Krieg, Stahlgewitter - geht's noch? Für seine Entgleisungen gegenüber dem Bild-Chefredakteur hat Christian Wulff sich entschuldigt. Dass er danach auch noch auf den Springer-Vorstandschef losgegangen ist, hat er verschwiegen. Eine halbe Wahrheit mehr. Nun wird deutlich, dass Wulffs Entschuldigung nicht ernst gemeint war. Der Präsident hat ergo nicht nur ein taktisches Verhältnis zur Wahrheit, sondern auch ein taktisches Verhältnis zur Entschuldigung. Wie wenig es Wulff wirklich ernst gemeint hat, offenbart eine andere Geschichte. Der Präsident hat einen Reporter der "Welt am Sonntag" nicht nur eingeschüchtert, sondern dies in seinem Auftritt im Fernsehen auch noch verharmlost. Und er folgte dem selben Muster wie beim Bild-Chef: Intervention beim Chefredakteur, Intervention beim Vorstandschef und der Versuch, über die Kanzlerin an die Handy-Nummer von Friede Springer zu kommen. Es ist schier unglaublich. Unglaublich unsouverän.

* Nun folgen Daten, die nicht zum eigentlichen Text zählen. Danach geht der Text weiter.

/-- R107: a value of step 5 that is not 0x00 although its registers hold only enable bits; a register listed twice with
half of its enables each; a register of enables alone that is said to hold other bits too. -/
theorem test_tc1_interrupt_registers :
    (tc1Steps (fun p => { p with step5 := p.step5 ++ [⟨0x10#7, 0x01#8⟩] })).wf = false ∧
    (tc1Layout (fun l => { l with irqEnables := [(0x05#7, 0x0F#8), (0x05#7, 0xF0#8), (0x06#7, 0xFF#8)] })).wf = false ∧
    (tc1Layout (fun l => { l with irqOnlyEnables := false })).wf = false := by decide

/-- R31: a status register that INIT writes, so that a register of the catalogue would be read-only. -/
theorem test_tc1_status : { tc1Params with statusOnly := [0x00#7, 0x30#7] }.wf = false := by decide

/-- R110: a second band-select pair, a non-zero offset pair, a second carrier pair, an offset field without bits. -/
theorem test_tc1_frequency :
    (tc1Steps (fun p => { p with step8 := p.step8 ++ [⟨0x75#7, 0x05#8⟩] })).wf = false ∧
    (tc1Steps (fun p => { p with step8 := ⟨0x73#7, 0x01#8⟩ :: p.step8 })).wf = false ∧
    (tc1Steps (fun p => { p with step8 := p.step8 ++ [⟨0x76#7, 0x00#8⟩] })).wf = false ∧
    (tc1Layout (fun l => { l with freqOffset := [(0x73#7, 0x00#8)] })).wf = false := by decide

/-- R110: an offset register of which only bits 3:0 are the field, written 0x10, is refused where it holds nothing else
and admitted where it holds other bits too. -/
theorem test_tc1_offset_alone :
    ({ tc1Steps (fun p => { p with step8 := ⟨0x73#7, 0x10#8⟩ :: p.step8.tail }) with
        layout := { tc1Params.layout with freqOffset := [(0x73#7, 0x0F#8), (0x74#7, 0xFF#8)] } } : Params).wf = false ∧
    ({ tc1Steps (fun p => { p with step8 := ⟨0x73#7, 0x10#8⟩ :: p.step8.tail }) with
        layout := { tc1Params.layout with
          freqOffset := [(0x73#7, 0x0F#8), (0x74#7, 0xFF#8)], offsetAlone := [0x74#7] } } : Params).wf = true ∧
    (tc1Layout (fun l => { l with offsetAlone := [] })).wf = false := by decide

/-- R34, R111: a setting undone; no setting at all. R113, R190: the packet engine on again, in the step or after it. -/
theorem test_tc1_modulation_and_packets :
    (tc1Steps (fun p => { p with step9 := p.step9 ++ [⟨0x71#7, 0x00#8⟩] })).wf = false ∧
    (tc1Layout (fun l => { l with pinAssignment := [] })).wf = false ∧
    (tc1Steps (fun p => { p with step11 := [⟨0x30#7, 0x00#8⟩, ⟨0x30#7, 0xFF#8⟩] })).wf = false ∧
    (tc1Steps (fun p => { p with step12 := ⟨0x30#7, 0x04#8⟩ :: p.step12 })).wf = false := by decide

/-- R114: not released; the auto-transmission enable missing in the first of the two values. R32: two bits that are one. -/
theorem test_tc1_fifo :
    (tc1Steps (fun p => { p with step12 := [⟨0x08#7, 0x0B#8⟩] })).wf = false ∧
    (tc1Steps (fun p => { p with step12 := [⟨0x08#7, 0x03#8⟩, ⟨0x08#7, 0x08#8⟩] })).wf = false ∧
    (tc1Layout (fun l => { l with rxFifoBit := 0 })).wf = false ∧
    (tc1Layout (fun l => { l with txBit := 1 })).wf = false := by decide

/-- R130: TOL at most 20 %. -/
theorem test_tc1_tolerance : { tc1Params with tol := ⟨21, 100⟩ }.wf = false := by decide

/-! ## WellFormed refuses the four named first bytes as OTHER (R148) -/

theorem test_wf_other :
    (Instr.frameOther 0x72#8).wf = false ∧ (Instr.frameOther 0x77#8).wf = false ∧
      (Instr.frameOther 0x73#8).wf = false ∧ (Instr.frameOther 0x00#8).wf = false ∧
      (Instr.frameOther 0x52#8).wf = true ∧ (Instr.frameOther 0xFF#8).wf = true := by decide

/-! ## Decode: a word of every row, written out from 30_encoding -/

/-- R66: `ra1` (S8). -/
theorem test_decode_r :
    decode (.frame [0b01110010#8, 0b01100001#8, 0b00110001#8, 0#8, 0#8, 0#8]) =
      .ok (.frameR 0x61#8 0x31#8) := by decide
/-- R67: `w21 5a` (P1). -/
theorem test_decode_w :
    decode (.frame [0b01110111#8, 0b00110010#8, 0b00110001#8, 0b00100000#8, 0b00110101#8, 0b01100001#8]) =
      .ok (.frameW 0x32#8 0x31#8 0x20#8 0x35#8 0x61#8) := by decide
/-- R68: `sb20` (S9). -/
theorem test_decode_s :
    decode (.frame [0b01110011#8, 0b01100010#8, 0b00110010#8, 0b00110000#8, 0#8, 0#8]) =
      .ok (.frameS 0x62#8 0x32#8 0x30#8) := by decide
/-- R65: byte 0 = 0x00. -/
theorem test_decode_nul : decode (.frame [0b00000000#8, 1#8, 2#8, 3#8, 4#8, 5#8]) = .ok .frameNul := by decide
/-- P5: upper-case `S` is no command. -/
theorem test_decode_other :
    decode (.frame [0b01010011#8, 0x62#8, 0x32#8, 0x30#8, 0#8, 0#8]) = .ok (.frameOther 0x53#8) := by decide
/-- R64: op 00, A = 0xA1. -/
theorem test_decode_read : decode (.command 0b00_10100001_00000000_11111111#26) = .ok (.opRead 0xA1#8 0x00#8 0xFF#8) := by
  decide
/-- R64: op 01, A = 0x0B, B = 0x12. -/
theorem test_decode_write : decode (.command 0b01_00001011_00010010_00000000#26) = .ok (.opWrite 0x0B#8 0x12#8 0x00#8) := by
  decide
/-- R64: op 10. -/
theorem test_decode_init : decode (.command 0b10_00000001_00000010_00000011#26) = .ok (.opInit 1#8 2#8 3#8) := by decide
/-- R64: op 11, group 3, device 2, command 1. -/
theorem test_decode_tx : decode (.command 0b11_00000011_00000010_00000001#26) = .ok (.opTx 3#8 2#8 1#8) := by decide
/-- R62: RD 0x21. -/
theorem test_decode_rd : decode (.bus 0b0_0100001_00000000#16) = .ok (.busRd 0x21#7 0x00#8) := by decide
/-- R63: WR 0x0B, 0x12. -/
theorem test_decode_wr : decode (.bus 0b1_0001011_00010010#16) = .ok (.busWr 0x0B#7 0x12#8) := by decide
/-- R70. -/
theorem test_decode_pulses : decode (.ookBit 0#1) = .ok .pulse0 ∧ decode (.ookBit 1#1) = .ok .pulse1 := by decide
/-- R65: five bytes are no frame. -/
theorem test_decode_short : decode (.frame [0x72#8, 0x61#8, 0x31#8, 0#8, 0#8]) = .error .shortFrame := by decide

/-- The table's own numbering of one word per row. -/
theorem test_table_words :
    decodeTableWord 24 0x726131 = some (.frameR 0x61#8 0x31#8) ∧
    decodeTableWord 48 0x773062203132 = some (.frameW 0x30#8 0x62#8 0x20#8 0x31#8 0x32#8) ∧
    decodeTableWord 32 0x73623230 = some (.frameS 0x62#8 0x32#8 0x30#8) ∧
    decodeTableWord 8 0x00 = some .frameNul ∧ decodeTableWord 8 0x78 = some (.frameOther 0x78#8) ∧
    decodeTableWord 32 0x0A10000 = some (.opRead 0xA1#8 0#8 0#8) ∧
    decodeTableWord 32 0x10B1200 = some (.opWrite 0x0B#8 0x12#8 0#8) ∧
    decodeTableWord 32 0x2000000 = some (.opInit 0#8 0#8 0#8) ∧
    decodeTableWord 32 0x3030201 = some (.opTx 3#8 2#8 1#8) ∧
    decodeTableWord 16 0x2100 = some (.busRd 0x21#7 0#8) ∧ decodeTableWord 16 0x8B12 = some (.busWr 0x0B#7 0x12#8) ∧
    decodeTableWord 8 1 = some .pulse1 ∧ decodeTableWord 1 0 = some .pulse0 := by decide

/-- The words placed by withFetchWord are what the very next step runs, whatever the installed configuration is. -/
theorem test_fetch_init : step (State.reset.withFetchWord 32 0x2000000) =
    exec (.opInit 0#8 0#8 0#8) { State.reset with inbox := [] } := rfl
theorem test_fetch_frame : step (State.reset.withFetchWord 24 0x723031) =
    exec (.frameR 0x30#8 0x31#8) { State.reset with inbox := [] } := rfl
theorem test_fetch_bus : step (State.reset.withFetchWord 16 0x8B12) =
    exec (.busWr 0x0B#7 0x12#8) { State.reset with inbox := [] } := rfl
theorem test_fetch_pulse : step (State.reset.withFetchWord 8 1) =
    exec .pulse1 { State.reset with inbox := [] } := rfl

/-! ## READ, WRITE, RD, WR (2.1) -/

/-- V1. -/
theorem test_V1 : after (.opRead 0x01#8 0#8 0#8) s0 (fun t => (t.rdata, t.xreg, t.xwr, sentBytes t.tr)) =
    some (0x06#8, [], [], [0x01#8, 0x00#8]) := by decide
/-- V4's READ: operand 0xA1 reads register 0x21. V8's: 0x01 was written, so the byte returned is a second draw. -/
theorem test_V4_V8 :
    after (.opRead 0xA1#8 0#8 0#8) (withRegs [(0x21, 0x5A#8)]) (fun t => (t.rdata, sentBytes t.tr)) =
      some (0x5A#8, [0x21#8, 0x00#8]) ∧
    after (.opRead 0x01#8 0#8 0#8) { s0 with xwr := [1] } (fun t => t.draws) = some 2 := by decide
/-- V2. -/
theorem test_V2 : after (.opWrite 0x0B#8 0x12#8 0#8) s0 (fun t => (t.xreg, t.xwr, sentBytes t.tr)) =
    some ([(0x0B, 0x12#8)], [0x0B], [0x8B#8, 0x12#8]) := by decide
/-- V6's WRITE: register 0x00 is status-only in TC1. -/
theorem test_V6 : after (.opWrite 0x80#8 0x55#8 0#8) s0 (fun t => (t.xreg, t.xwr, sentBytes t.tr)) =
    some ([], [0x00], [0x80#8, 0x55#8]) := by decide
/-- V5's RD and WR: the top register. -/
theorem test_rd_top : after (.busRd 0x7F#7 0x00#8) (withRegs [(0x7F, 0xAA#8)]) (fun t => (t.rdata, sentBytes t.tr)) =
    some (0xAA#8, [0x7F#8, 0x00#8]) := by decide
theorem test_wr_top : after (.busWr 0x7F#7 0xAA#8) s0 (fun t => (t.xreg, sentBytes t.tr)) =
    some ([(0x7F, 0xAA#8)], [0xFF#8, 0xAA#8]) := by decide

/-! ## INIT (2.2) -/

/-- V12: the outbound bytes in order. -/
theorem test_V12_sent : after (.opInit 0#8 0#8 0#8) s0 (fun t => sentBytes t.tr) = some
    ([0x8B#8, 0x12#8, 0x8C#8, 0x15#8, 0x89#8, 0x7F#8, 0x87#8, 0x0B#8, 0x88#8, 0x08#8, 0x85#8, 0x00#8, 0x86#8, 0x00#8] ++
      [0xFD#8, 0x04#8, 0xED#8, 0x03#8, 0xF3#8, 0x00#8, 0xF4#8, 0x00#8, 0xF5#8, 0x53#8, 0xF6#8, 0x62#8, 0xF7#8, 0xFC#8] ++
      [0xF0#8, 0x20#8, 0xF1#8, 0x91#8, 0xEE#8, 0x41#8, 0xEF#8, 0x89#8, 0xB0#8, 0x00#8, 0x88#8, 0x0B#8, 0x88#8, 0x08#8]) := by decide +kernel
/-- V12's end state, V14 and V15: 0x6D is overwritten, 0x10 is not covered. -/
theorem test_V12_end : after (.opInit 0#8 0#8 0#8) (withRegs [(0x10, 0x77#8), (0x6D, 0x07#8)])
    (fun t => (t.tr.length, xregAt t 0x08#7, xregAt t 0x6D#7, xregAt t 0x10#7)) =
      some (105, some 0x08#8, some 0x03#8, some 0x77#8) := by decide +kernel
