-- ==== Sys2Proof/Safety.lean ====
section
/-! DEFINITION. The terms the claims use: the states between two commands, the invariants of the part, the message a row
stands for, and the intake table of chapter 7 written from the code tables alone. -/

namespace Sys2Proof.Machine

/-! ### Between two commands -/

/-- A state in which the last event has ended: each link's transmitter, dormancy timer and ATTN stand by their rules
(R125, R131, R184, R187), the store is not idle while an access waits (R10), no link leaves a message untaken that it
could take (R136), a block with work has it in hand (R26, R76), and the check engine is idle only with no work to take
(R94). -/
structure State.Stable (s : State) : Prop where
  settled : ∀ i, (s.link i).settle = s.link i
  store : s.arbiter.current.isSome = true ∨ s.arbiter.waiting = []
  taken : ∀ i, (s.link i).canTake = false
  clearer : s.clearQueue = [] ∨ s.arbiter.clearing = true ∨ Client.clearer ∈ s.arbiter.waiting
  copier : s.jobs = [] ∨ (∃ a b es, s.arbiter.current = some (.copy a b es)) ∨ Client.copyEngine ∈ s.arbiter.waiting
  checker : s.scrub.engine = .idle ∨ (∃ f es, s.arbiter.current = some (.check f es)) ∨
    Client.scrubber ∈ s.arbiter.waiting
  idleEngine : s.scrub.engine = .idle → s.scrub.checkQueue = [] ∧ s.scrub.walkTimer ≠ .due

/-- A link that can take a request with a tag and answer it at once: RESET_N and RXD are high, the link is UP, a
general place is free, no SEG is in processing, and the tag is not 0 and not in use (R122, R124, R136, R137). -/
structure State.Ready (s : State) (i : LinkId) (tag : Byte) : Prop where
  stable : s.Stable
  receiving : s.receiving i = true
  up : (s.link i).state = .up
  places : (s.link i).generalOccupied < 8
  free : (s.link i).segment = none
  tagged : tag ≠ 0
  fresh : ∀ e ∈ (s.link i).deferred, e.tag ≠ tag

/-- The receiver of a link back in HUNT, its link frame handed over (R118). -/
def State.heard (s : State) (i : LinkId) : State := s.onLink i fun l => { l with rx := Receiver.hunting }

/-- The reply to an immediate request in a general place, by the KIND code of the request (R139). -/
def State.answered (s : State) (i : LinkId) (kind tag : Byte) (payload : List Byte) : State :=
  s.enqueue i { kind := kind + 0x80, tag := tag, payload := payload, place := .general }

/-! ### The invariants of a link -/

/-- What holds of a link at every event (R124, R141, R150, R157, R159, R179). -/
structure Link.Lawful (l : Link) : Prop where
  deferredBound : l.deferred.length ≤ 4
  deferredDistinct : (l.deferred.map DeferredEntry.tag).Nodup
  deferredTagged : ∀ e ∈ l.deferred, e.tag ≠ 0
  downEmpty : l.state = .down → l.deferred = [] ∧ l.notices = [] ∧ ∀ k t, l.slots.get k ≠ .active t
  noticesDistinct : (l.notices.map Notice.classCode).Nodup
  placesBound : l.generalOccupied ≤ 8
  position : ∀ k t, l.slots.get k = .active t → t.position ≤ t.length
  inData : ∀ k t, l.slots.get k = .active t → t.phase = .data → t.position < t.length
  inFinal : ∀ k t, l.slots.get k = .active t → t.phase = .final → t.position = t.length ∧ t.last.isSome = true
  lastSegment : ∀ k t g, l.slots.get k = .active t → t.last = some g → g.toggle = !t.toggle ∧ g.position = t.position ∧
    (t.direction = .write → g.data = [])
  segment : ∀ g, l.segment = some g → ∃ t, l.slots.get g.slot = .active t ∧ t.phase = .data ∧ t.timer = .stopped ∧
    g.toggle = t.toggle ∧ 1 ≤ g.count ∧ g.count ≤ 64 ∧ g.count ≤ t.length - t.position

/-! ### The invariants of the part -/

/-- The entry a PRIVATE job names. -/
def CopyJob.entry? (j : CopyJob) : Option BackRef :=
  match j.kind with
  | .privateCopy p => some p
  | .move _ => none

/-- The source a MOVE job names. -/
def CopyJob.moves? (j : CopyJob) : Option FrameId :=
  match j.kind with
  | .privateCopy _ => none
  | .move _ => some j.source

/-- The records of frames, queues, map entries and copy jobs agree (R12, R13, R17, R25, R29, R47, R75, R79), a FREE frame
is not poisoned (R29, R57), and a copy or check in progress is that of the head job or of the check engine, with the
errors of the one frame it reads (R4, R76, R94). -/
structure State.Consistent (s : State) : Prop where
  clearNodup : s.clearQueue.Nodup
  freeNodup : s.freeQueue.Nodup
  retiredNodup : s.scrub.retired.Nodup
  clearing : ∀ f, f ∈ s.clearQueue ↔ (s.frame f).state = .clearing
  free : ∀ f, f ∈ s.freeQueue ↔ (s.frame f).state = .free
  retired : ∀ f, f ∈ s.scrub.retired ↔ (s.frame f).state = .retired
  target : ∀ f, f ∈ s.jobs.map CopyJob.target ↔ (s.frame f).state = .target
  targetNodup : (s.jobs.map CopyJob.target).Nodup
  entryListed : ∀ p e, s.entry p = some e → p ∈ (s.frame e.frame).state.refs
  listedEntry : ∀ f p, p ∈ (s.frame f).state.refs → ∃ e, s.entry p = some e ∧ e.frame = f
  listNodup : ∀ f, (s.frame f).state.refs.Nodup
  emptyMoving : ∀ f, (s.frame f).state = .held [] → (s.frame f).moving = true
  moving : ∀ f, (s.frame f).moving = true ↔ f ∈ s.jobs.filterMap CopyJob.moves?
  moveNodup : (s.jobs.filterMap CopyJob.moves?).Nodup
  movingHeld : ∀ f, (s.frame f).moving = true → (s.frame f).state.isHeld = true
  copyPending : ∀ p e, s.entry p = some e → (e.copyPending = true ↔ p ∈ s.jobs.filterMap CopyJob.entry?)
  privateNodup : (s.jobs.filterMap CopyJob.entry?).Nodup
  clearHead : ∀ f, s.arbiter.current = some (.clear f) → s.clearQueue.head? = some f
  freeSound : ∀ f, (s.frame f).state = .free → (s.frame f).poisoned = false
  copyHead : ∀ a b es, s.arbiter.current = some (.copy a b es) →
    (∃ j, s.jobs.head? = some j ∧ j.source = a ∧ j.target = b) ∧ ∀ e ∈ es, e.frame = a
  checkEngine : ∀ a es, s.arbiter.current = some (.check a es) →
    (∃ work, s.scrub.engine = .busy a work) ∧ ∀ e ∈ es, e.frame = a

/-- A frame that MAP can take reads zero (R29, R57): every byte of a FREE frame, and of the frame whose clear is in
progress, which its completion makes FREE (R27; the clear acts at its grant, log 11). -/
structure State.FreeReadsZero (s : State) : Prop where
  free : ∀ f o, (s.frame f).state = .free → o < 512 → s.memory.readByte f o = 0
  clearing : ∀ f o, s.arbiter.current = some (.clear f) → o < 512 → s.memory.readByte f o = 0

/-- The counts, sizes and settings of the part stay in their ranges: among them the size of a LIVE space, with no present
page at or above it, and the share count (R13, R14, R46, R75, R104, R144). -/
structure State.Bounded (s : State) : Prop where
  discretionary : s.scrub.discretionary ≤ 256
  jobs : s.jobs.length ≤ 8
  tally : ∀ f, (s.frame f).tally ≤ 15
  interval : s.scrub.interval ≤ 1000
  threshold : 1 ≤ s.scrub.threshold ∧ s.scrub.threshold ≤ 15
  lowMark : s.lowMark ≤ 4095
  size : ∀ sp r, s.space sp = some r → 1 ≤ r.size ∧ r.size ≤ 256
  pages : ∀ sp r, s.space sp = some r → ∀ p : PageId, r.size ≤ p.val → s.entry (sp, p) = none
  shares : ∀ f, (s.frame f).state.refs.length ≤ 64

/-! ### Messages -/

/-- The link and the link frame that a message row stands for (R118, Table 10-1). -/
def messageOf : Instr → Option (LinkId × Message)
  | .badKindMessage i kind tag p => some (i, ⟨kind, tag, p⟩)
  | .hello i tag p => some (i, ⟨0x01, tag, p⟩)
  | .goodbye i tag p => some (i, ⟨0x02, tag, p⟩)
  | .wake i tag p => some (i, ⟨0x03, tag, p⟩)
  | .configNoticeMask i tag v => some (i, ⟨0x04, tag, 1 :: v⟩)
  | .configDormancyInterval i tag v => some (i, ⟨0x04, tag, 2 :: v⟩)
  | .configSlotTimeout i tag v => some (i, ⟨0x04, tag, 3 :: v⟩)
  | .configScrubInterval i tag v => some (i, ⟨0x04, tag, 4 :: v⟩)
  | .configRetireThreshold i tag v => some (i, ⟨0x04, tag, 5 :: v⟩)
  | .configLowMark i tag v => some (i, ⟨0x04, tag, 6 :: v⟩)
  | .configQuery i tag item v => some (i, ⟨0x04, tag, (0x80 ||| item.setWidth 8) :: v⟩)
  | .linkStatus i tag p => some (i, ⟨0x05, tag, p⟩)
  | .partStatus i tag p => some (i, ⟨0x06, tag, p⟩)
  | .spaceCreate i tag p => some (i, ⟨0x10, tag, p⟩)
  | .spaceDestroy i tag p => some (i, ⟨0x11, tag, p⟩)
  | .spaceGrant i tag p => some (i, ⟨0x12, tag, p⟩)
  | .spaceInfo i tag p => some (i, ⟨0x13, tag, p⟩)
  | .map i tag p => some (i, ⟨0x14, tag, p⟩)
  | .unmap i tag p => some (i, ⟨0x15, tag, p⟩)
  | .protect i tag p => some (i, ⟨0x16, tag, p⟩)
  | .clone i tag p => some (i, ⟨0x17, tag, p⟩)
  | .usage i tag p => some (i, ⟨0x18, tag, p⟩)
  | .openSlot i tag p => some (i, ⟨0x20, tag, p⟩)
  | .seg i tag p => some (i, ⟨0x21, tag, p⟩)
  | .closeSlot i tag p => some (i, ⟨0x22, tag, p⟩)
  | .slotInfo i tag p => some (i, ⟨0x23, tag, p⟩)
  | .frameInfo i tag p => some (i, ⟨0x30, tag, p⟩)
  | .retire i tag p => some (i, ⟨0x31, tag, p⟩)
  | .check i tag p => some (i, ⟨0x32, tag, p⟩)
  | .waitFree i tag p => some (i, ⟨0x33, tag, p⟩)
  | .powerOn _ _ => none
  | .resetN => none
  | .resetNRelease _ _ => none
  | .rxdReturnsHigh _ => none
  | .lineBreak _ => none
  | .interByteGapExpiry _ => none
  | .linkFrameLenDiscard _ _ => none
  | .linkFrameCheckDiscard _ _ => none
  | .generalPlacesFullDiscard _ => none
  | .messageSent _ _ => none
  | .dormancyTimerExpiry _ => none
  | .slotIdleTimerExpiry _ _ => none
  | .waitFreeTimerExpiry _ _ => none
  | .walkTimerExpiry => none
  | .clearCompletion => none
  | .copyCompletion => none
  | .checkCompletion => none
  | .storageFault _ _ _ => none
  | .byteReceived _ _ => none
  | .stopBitLow _ => none

/-- The request KINDs with the least and the greatest LEN of each (Table 10-1). -/
def requestLengths : List (Byte × Nat × Nat) :=
  [(0x01, 1, 1), (0x02, 0, 0), (0x03, 0, 0), (0x04, 3, 3), (0x05, 1, 1), (0x06, 0, 0), (0x10, 2, 2), (0x11, 1, 1),
   (0x12, 2, 2), (0x13, 1, 1), (0x14, 5, 5), (0x15, 5, 5), (0x16, 6, 6), (0x17, 8, 8), (0x18, 6, 6), (0x20, 9, 9),
   (0x21, 3, 66), (0x22, 1, 1), (0x23, 1, 1), (0x30, 2, 2), (0x31, 2, 2), (0x32, 2, 2), (0x33, 4, 4)]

Es zeigt sich: Wulff wähnt sich in einem Krieg mit den Journalisten, er sieht sich ohne mit der Wimper auch nur zu zucken in diesem Krieg als Opfer. Und er ist bereit, sich einzumauern. Ernst Jünger im Schützengraben im Ersten Weltkrieg, dieses Bild bemüht der Bundespräsident, um seinen Bediensteten zu erläutern, um was es aus seiner Sicht geht. Hätte Angela Merkel gewusst von den kostenlosen Urlaubsflügen zu den Ferienvillen von Wirtschaftsführern, für deren Belange er sich vehement eingesetzt hatte (Versicherungen), von den Flugzeug-Höherstufungen und so weiter: Sie hätte Christian Wulff nie als Bundespräsident vorschlagen dürfen, sie, die ein klares Gefühl hat, was in puncto Vorteilsnahme geht und was nicht.
Was man Merkel vorwerfen muss, ist daher von anderem Kaliber: Sie hat das Amt für sich abgehakt. Hauptsache, es funktioniert und macht keinen Ärger. Was man ihr vorwerfen kann, ist, dass sie sich in Wulff getäuscht hat. Heute ist sie mit Sicherheit klüger.
Fazit: SPD-Chef Gabriel bietet Merkel eine gemeinsame Lösung an. Natürlich ist das nicht frei von Taktik. Gleichwohl: Sie sollte annehmen. Als Chance für das Amt.